» **STORED DATA**:
-- ==== Sys2Proof/Laws/Transfer.lean ====
section
/-! SUPPORT. Everything one unit of a transfer can do (43_transfer_engine.md R130): the registers of the channel after it,
the flag registers after it, the memory, the card supply and the trace after it. Later proofs cite these and do not unfold
the engine. -/

namespace Sys2Proof.Machine

open Sys2Proof

/-- `BPTR[C]` after action 2 (R134). -/
def Channel.movedBptr (ch : Channel) : Word :=
  match transferType ch.mode with
  | .read     => ch.bptr + 1
  | .write    => ch.bptr + 1
  | .verify   => ch.bptr
  | .reserved => ch.bptr

/-- The registers of a channel after actions 1 to 4. -/
def Channel.counted (ch : Channel) : Channel :=
  { ch with bptr := ch.movedBptr, acur := ch.addressAhead 1, wcur := ch.wcur - 1 }

/-- The registers of a channel after a whole unit (R130). -/
def Channel.afterUnit (ch : Channel) : Channel :=
  if isTerminalCount ch.wcur && autoinitializes ch.mode then
    { ch with acur := ch.abase, wcur := ch.wbase, bptr := 0x0000#16 }
  else
    ch.counted

/-- A unit that is no terminal count, or has no autoinitialize, leaves the counted registers. -/
theorem Channel.afterUnit_counted {ch : Channel} (h : ch.wcur ≠ 0x0000#16 ∨ autoinitializes ch.mode = false) :
    ch.afterUnit = ch.counted := by
  unfold Channel.afterUnit isTerminalCount
  rcases h with h | h <;> simp [h]

/-- A terminal count with autoinitialize leaves the reloaded registers (R138). -/
theorem Channel.afterUnit_reloaded {ch : Channel} (h : ch.wcur = 0x0000#16) (ha : autoinitializes ch.mode = true) :
    ch.afterUnit = { ch with acur := ch.abase, wcur := ch.wbase, bptr := 0x0000#16 } := by
  simp [Channel.afterUnit, isTerminalCount, h, ha]

/-- No unit changes the base registers, the mode or the page. -/
@[simp] theorem Channel.afterUnit_wbase (ch : Channel) : ch.afterUnit.wbase = ch.wbase := by
  unfold Channel.afterUnit; split <;> rfl

@[simp] theorem Channel.afterUnit_abase (ch : Channel) : ch.afterUnit.abase = ch.abase := by
  unfold Channel.afterUnit; split <;> rfl

@[simp] theorem Channel.afterUnit_mode (ch : Channel) : ch.afterUnit.mode = ch.mode := by
  unfold Channel.afterUnit; split <;> rfl

@[simp] theorem Channel.afterUnit_page (ch : Channel) : ch.afterUnit.page = ch.page := by
  unfold Channel.afterUnit; split <;> rfl

/-- The address some units ahead, as a number (R120, R143). -/
theorem Channel.toNat_addressAhead (ch : Channel) (off : Word) :
    (ch.addressAhead off).toNat = addressAfter ch off.toNat := by
  have := off.isLt
  unfold Channel.addressAhead addressAfter decrements
  split
  · simp [BitVec.toNat_sub]; omega
  · simp

namespace State

/-- What `takeCardByte` changes: the supply or the counter of free bytes, nothing else. -/
@[simp] theorem takeCardByte_dmac (s : State) (c : Chan) : (s.takeCardByte c).dmac = s.dmac := by
  unfold takeCardByte; split <;> rfl

@[simp] theorem takeCardByte_chan (s : State) (c d : Chan) : (s.takeCardByte c).chan d = s.chan d := by
  simp [State.chan]

@[simp] theorem takeCardByte_mem (s : State) (c : Chan) : (s.takeCardByte c).mem = s.mem := by
  unfold takeCardByte; split <;> rfl

@[simp] theorem takeCardByte_cfg (s : State) (c : Chan) : (s.takeCardByte c).cfg = s.cfg := by
  unfold takeCardByte; split <;> rfl

@[simp] theorem takeCardByte_inputs (s : State) (c : Chan) : (s.takeCardByte c).inputs = s.inputs := by
  unfold takeCardByte; split <;> rfl

@[simp] theorem takeCardByte_trace (s : State) (c : Chan) : (s.takeCardByte c).trace = s.trace := by
  unfold takeCardByte; split <;> rfl

/-- A byte taken from a supply that is not empty is its head, and the rest stays. -/
theorem cardNext_cons {s : State} {c : Chan} {v : Byte} {rest : List Byte} (h : s.supply[c] = v :: rest) :
    s.cardNext c = v := by
  simp only [cardNext, h]

theorem takeCardByte_cons {s : State} {c : Chan} {v : Byte} {rest : List Byte} (h : s.supply[c] = v :: rest) :
    s.takeCardByte c = { s with supply := s.supply.set c rest } := by
  simp only [takeCardByte, h]

/-- Either way the supply has lost its head, if it had one. -/
theorem takeCardByte_supply (s : State) (c : Chan) : (s.takeCardByte c).supply = s.supply.set c s.supply[c].tail := by
  unfold takeCardByte
  split
  · next h => simp [h]
  · next h =>
    apply Vector.ext
    intro i hi
    by_cases e : c.val = i
    · subst e
      have : s.supply[c.val] = [] := h
      simp [this]
    · simp [e]

/-! #### `moveUnit`: actions 1 and 2 -/

/-- Action 2 of a read transfer (R133). -/
theorem moveUnit_read {s : State} {c : Chan} (h : transferType (s.chan c).mode = .read) :
    s.moveUnit c = (((s.emit (.memRead (s.phys c 0#16) (s.byteAt (s.phys c 0#16)))).devPut c (s.byteAt (s.phys c 0#16))).bumpBptr c) := by
  simp [moveUnit, h, memRead]

/-- Action 2 of a write transfer (R133). -/
theorem moveUnit_write {s : State} {c : Chan} (h : transferType (s.chan c).mode = .write) :
    s.moveUnit c = ((((s.takeCardByte c).emit (.devGet c (s.chan c).bptr (s.cardNext c))).memWrite (s.phys c 0#16)
      (s.cardNext c)).bumpBptr c) := by
  simp [moveUnit, h, devGet]

/-- Action 2 of a verify transfer moves nothing (R133). -/
theorem moveUnit_verify {s : State} {c : Chan} (h : transferType (s.chan c).mode = .verify) : s.moveUnit c = s := by
  simp [moveUnit, h]

theorem moveUnit_chan (s : State) (c d : Chan) :
    (s.moveUnit c).chan d = if d = c then { s.chan c with bptr := (s.chan c).movedBptr } else s.chan d := by
  cases h : transferType (s.chan c).mode <;> by_cases hd : d = c <;>
    simp [moveUnit, h, bumpBptr, memRead, devGet, memWrite, devPut, Channel.movedBptr, chan_setChan, hd]

@[simp] theorem moveUnit_cmd (s : State) (c : Chan) : (s.moveUnit c).dmac.cmd = s.dmac.cmd := by
  cases h : transferType (s.chan c).mode <;> simp [moveUnit, h, bumpBptr, memRead, devGet, memWrite, devPut]

@[simp] theorem moveUnit_req (s : State) (c : Chan) : (s.moveUnit c).dmac.req = s.dmac.req := by
  cases h : transferType (s.chan c).mode <;> simp [moveUnit, h, bumpBptr, memRead, devGet, memWrite, devPut]

@[simp] theorem moveUnit_mask (s : State) (c : Chan) : (s.moveUnit c).dmac.mask = s.dmac.mask := by
  cases h : transferType (s.chan c).mode <;> simp [moveUnit, h, bumpBptr, memRead, devGet, memWrite, devPut]

@[simp] theorem moveUnit_status (s : State) (c : Chan) : (s.moveUnit c).dmac.status = s.dmac.status := by
  cases h : transferType (s.chan c).mode <;> simp [moveUnit, h, bumpBptr, memRead, devGet, memWrite, devPut]

@[simp] theorem moveUnit_bff (s : State) (c : Chan) : (s.moveUnit c).dmac.bff = s.dmac.bff := by
  cases h : transferType (s.chan c).mode <;> simp [moveUnit, h, bumpBptr, memRead, devGet, memWrite, devPut]

@[simp] theorem moveUnit_last (s : State) (c : Chan) : (s.moveUnit c).dmac.last = s.dmac.last := by
  cases h : transferType (s.chan c).mode <;> simp [moveUnit, h, bumpBptr, memRead, devGet, memWrite, devPut]

@[simp] theorem moveUnit_cfg (s : State) (c : Chan) : (s.moveUnit c).cfg = s.cfg := by
  cases h : transferType (s.chan c).mode <;> simp [moveUnit, h, bumpBptr, memRead, devGet, memWrite, devPut]

@[simp] theorem moveUnit_inputs (s : State) (c : Chan) : (s.moveUnit c).inputs = s.inputs := by
  cases h : transferType (s.chan c).mode <;> simp [moveUnit, h, bumpBptr, memRead, devGet, memWrite, devPut]

/-- The memory after action 2: one byte replaced by a write transfer, otherwise as it was (R45). -/
theorem moveUnit_mem (s : State) (c : Chan) :
    (s.moveUnit c).mem =
      if transferType (s.chan c).mode = .write then s.mem.write (s.phys c 0#16).toNat (s.cardNext c) else s.mem := by
  cases h : transferType (s.chan c).mode <;> simp [moveUnit, h, bumpBptr, memRead, devGet, memWrite, devPut]

/-- The card supply after action 2: one byte taken by a write transfer, otherwise as it was (R173). -/
theorem moveUnit_supply (s : State) (c : Chan) :
    (s.moveUnit c).supply =
      if transferType (s.chan c).mode = .write then (s.takeCardByte c).supply else s.supply := by
  cases h : transferType (s.chan c).mode <;> simp [moveUnit, h, bumpBptr, memRead, devGet, memWrite, devPut]

theorem moveUnit_draws (s : State) (c : Chan) :
    (s.moveUnit c).draws =
      if transferType (s.chan c).mode = .write then (s.takeCardByte c).draws else s.draws := by
  cases h : transferType (s.chan c).mode <;> simp [moveUnit, h, bumpBptr, memRead, devGet, memWrite, devPut]

/-- The signals of action 2, in order (R58, R133). -/
def moveSignals (s : State) (c : Chan) : List Signal :=
  match transferType (s.chan c).mode with
  | .read => [.memRead (s.phys c 0#16) (s.byteAt (s.phys c 0#16)), .devPut c (s.chan c).bptr (s.byteAt (s.phys c 0#16))]
  | .write => [.devGet c (s.chan c).bptr (s.cardNext c), .memWrite (s.phys c 0#16) (s.cardNext c)]
  | .verify => []
  | .reserved => []

theorem moveUnit_trace (s : State) (c : Chan) : (s.moveUnit c).trace = s.trace ++ s.moveSignals c := by
  cases h : transferType (s.chan c).mode <;>
    simp [moveUnit, moveSignals, h, bumpBptr, memRead, devGet, memWrite, devPut]

/-! #### `transferUnit`: the whole unit -/

/-- Actions 3 and 4 touch nothing but the channel. -/
theorem countedUnit_eq (s : State) (c : Chan) :
    ((s.moveUnit c).advanceAddress c).countDown c = (s.moveUnit c).setChan c (s.chan c).counted := by
  simp [advanceAddress, countDown, moveUnit_chan, Channel.counted, Channel.addressAhead]

/-- One unit as a whole: the counted channel, and at a terminal count what R138 to R141 add. -/
theorem transferUnit_eq (s : State) (c : Chan) :
    s.transferUnit c =
      if isTerminalCount (s.chan c).wcur then ((s.moveUnit c).setChan c (s.chan c).counted).terminalCount c
      else (s.moveUnit c).setChan c (s.chan c).counted := by
  simp [transferUnit, countedUnit_eq]

theorem transferUnit_chan_self (s : State) (c : Chan) : (s.transferUnit c).chan c = (s.chan c).afterUnit := by
  cases htc : isTerminalCount (s.chan c).wcur <;> cases ha : autoinitializes (s.chan c).mode <;>
    cases hf : s.cfg.tcFlagOnAutoinit <;>
    simp [transferUnit_eq, htc, ha, hf, Channel.afterUnit, terminalCount, Channel.counted, signalComplete]

theorem transferUnit_chan_of_ne (s : State) {c d : Chan} (h : d ≠ c) : (s.transferUnit c).chan d = s.chan d := by
  cases htc : isTerminalCount (s.chan c).wcur <;> cases ha : autoinitializes (s.chan c).mode <;>
    cases hf : s.cfg.tcFlagOnAutoinit <;>
    simp [transferUnit_eq, htc, ha, hf, terminalCount, Channel.counted, signalComplete, chan_setChan, moveUnit_chan, h]

/-- `MASK` after a unit (R139). -/
theorem transferUnit_mask (s : State) (c : Chan) :
    (s.transferUnit c).dmac.mask =
      if isTerminalCount (s.chan c).wcur && !autoinitializes (s.chan c).mode then withBit s.dmac.mask c
      else s.dmac.mask := by
  cases htc : isTerminalCount (s.chan c).wcur <;> cases ha : autoinitializes (s.chan c).mode <;>
    cases hf : s.cfg.tcFlagOnAutoinit <;>
    simp [transferUnit_eq, htc, ha, hf, terminalCount, Channel.counted, signalComplete]

/-- `STATUS` after a unit (R138, R139). -/
theorem transferUnit_status (s : State) (c : Chan) :
    (s.transferUnit c).dmac.status =
      if isTerminalCount (s.chan c).wcur && (!autoinitializes (s.chan c).mode || s.cfg.tcFlagOnAutoinit) then
        withTc s.dmac.status c
      else s.dmac.status := by
  cases htc : isTerminalCount (s.chan c).wcur <;> cases ha : autoinitializes (s.chan c).mode <;>
    cases hf : s.cfg.tcFlagOnAutoinit <;>
    simp [transferUnit_eq, htc, ha, hf, terminalCount, Channel.counted, signalComplete]

/-- `REQ` after a unit (R140). -/
theorem transferUnit_req (s : State) (c : Chan) :
    (s.transferUnit c).dmac.req =
      if isTerminalCount (s.chan c).wcur then withoutBit s.dmac.req c else s.dmac.req := by
  cases htc : isTerminalCount (s.chan c).wcur <;> cases ha : autoinitializes (s.chan c).mode <;>
    cases hf : s.cfg.tcFlagOnAutoinit <;>
    simp [transferUnit_eq, htc, ha, hf, terminalCount, Channel.counted, signalComplete]

@[simp] theorem transferUnit_cmd (s : State) (c : Chan) : (s.transferUnit c).dmac.cmd = s.dmac.cmd := by
  cases htc : isTerminalCount (s.chan c).wcur <;> cases ha : autoinitializes (s.chan c).mode <;>
    cases hf : s.cfg.tcFlagOnAutoinit <;>
    simp [transferUnit_eq, htc, ha, hf, terminalCount, Channel.counted, signalComplete]

@[simp] theorem transferUnit_bff (s : State) (c : Chan) : (s.transferUnit c).dmac.bff = s.dmac.bff := by
  cases htc : isTerminalCount (s.chan c).wcur <;> cases ha : autoinitializes (s.chan c).mode <;>
    cases hf : s.cfg.tcFlagOnAutoinit <;>
    simp [transferUnit_eq, htc, ha, hf, terminalCount, Channel.counted, signalComplete]

@[simp] theorem transferUnit_last (s : State) (c : Chan) : (s.transferUnit c).dmac.last = s.dmac.last := by
  cases htc : isTerminalCount (s.chan c).wcur <;> cases ha : autoinitializes (s.chan c).mode <;>
    cases hf : s.cfg.tcFlagOnAutoinit <;>
    simp [transferUnit_eq, htc, ha, hf, terminalCount, Channel.counted, signalComplete]

@[simp] theorem transferUnit_cfg (s : State) (c : Chan) : (s.transferUnit c).cfg = s.cfg := by
  cases htc : isTerminalCount (s.chan c).wcur <;> cases ha : autoinitializes (s.chan c).mode <;>
    cases hf : s.cfg.tcFlagOnAutoinit <;>
    simp [transferUnit_eq, htc, ha, hf, terminalCount, Channel.counted, signalComplete]

@[simp] theorem transferUnit_inputs (s : State) (c : Chan) : (s.transferUnit c).inputs = s.inputs := by
  cases htc : isTerminalCount (s.chan c).wcur <;> cases ha : autoinitializes (s.chan c).mode <;>
    cases hf : s.cfg.tcFlagOnAutoinit <;>
    simp [transferUnit_eq, htc, ha, hf, terminalCount, Channel.counted, signalComplete]

/-- Actions 3 to 6 leave memory, the supply and the counter of free bytes to action 2. -/
theorem transferUnit_mem (s : State) (c : Chan) : (s.transferUnit c).mem = (s.moveUnit c).mem := by
  cases htc : isTerminalCount (s.chan c).wcur <;> cases ha : autoinitializes (s.chan c).mode <;>
    cases hf : s.cfg.tcFlagOnAutoinit <;>
    simp [transferUnit_eq, htc, ha, hf, terminalCount, Channel.counted, signalComplete]

theorem transferUnit_supply (s : State) (c : Chan) : (s.transferUnit c).supply = (s.moveUnit c).supply := by
  cases htc : isTerminalCount (s.chan c).wcur <;> cases ha : autoinitializes (s.chan c).mode <;>
    cases hf : s.cfg.tcFlagOnAutoinit <;>
    simp [transferUnit_eq, htc, ha, hf, terminalCount, Channel.counted, signalComplete]

theorem transferUnit_draws (s : State) (c : Chan) : (s.transferUnit c).draws = (s.moveUnit c).draws := by
  cases htc : isTerminalCount (s.chan c).wcur <;> cases ha : autoinitializes (s.chan c).mode <;>
    cases hf : s.cfg.tcFlagOnAutoinit <;>
    simp [transferUnit_eq, htc, ha, hf, terminalCount, Channel.counted, signalComplete]

/-- The trace after a unit: the signals of action 2, then one completion at a terminal count, with the byte pointer the
channel is left with (R58, R141). -/
theorem transferUnit_trace (s : State) (c : Chan) :
    (s.transferUnit c).trace =
      s.trace ++ s.moveSignals c ++ completion (s.chan c).wcur c (s.chan c).afterUnit.bptr := by
  cases htc : isTerminalCount (s.chan c).wcur <;> cases ha : autoinitializes (s.chan c).mode <;>
    cases hf : s.cfg.tcFlagOnAutoinit <;>
    simp_all [transferUnit_eq, terminalCount, Channel.counted, Channel.afterUnit, signalComplete, moveUnit_trace,
      completion, isTerminalCount]

end State

/-- The engine admits a channel exactly when `Admitted` says so (R132). -/
theorem admission_eq_none {s : State} {c : Chan} : s.admission c = none ↔ Admitted s c := by
  unfold State.admission Admitted
  simp only [ne_eq, ← transferType_eq_reserved, ← transferMode_eq_cascade]
  generalize s.cfg.cards[c] = card
  cases card <;> by_cases h2 : transferType (s.chan c).mode = .reserved <;>
    by_cases h3 : transferMode (s.chan c).mode = .cascade <;> simp [h2, h3]

/-- One step of the engine on an admitted channel (R130). -/
theorem engineStep_admitted {s : State} {c : Chan} (h : Admitted s c) : engineStep c s = .next (s.transferUnit c) := by
  rw [engineStep, unlessFault_eq_next]
  exact ⟨admission_eq_none.mpr h, rfl⟩

end Sys2Proof.Machine
end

» **TASK REQUIREMENTS**:
Filter the listing above down to the lines that contain the word "registers".

» **SOLUTION FOR THIS EXERCISE**:
/-! SUPPORT. Everything one unit of a transfer can do (43_transfer_engine.md R130): the registers of the channel after it,
the flag registers after it, the memory, the card supply and the trace after it. Later proofs cite these and do not unfold
/-- The registers of a channel after actions 1 to 4. -/
/-- The registers of a channel after a whole unit (R130). -/
/-- A unit that is no terminal count, or has no autoinitialize, leaves the counted registers. -/
/-- A terminal count with autoinitialize leaves the reloaded registers (R138). -/
/-- No unit changes the base registers, the mode or the page. -/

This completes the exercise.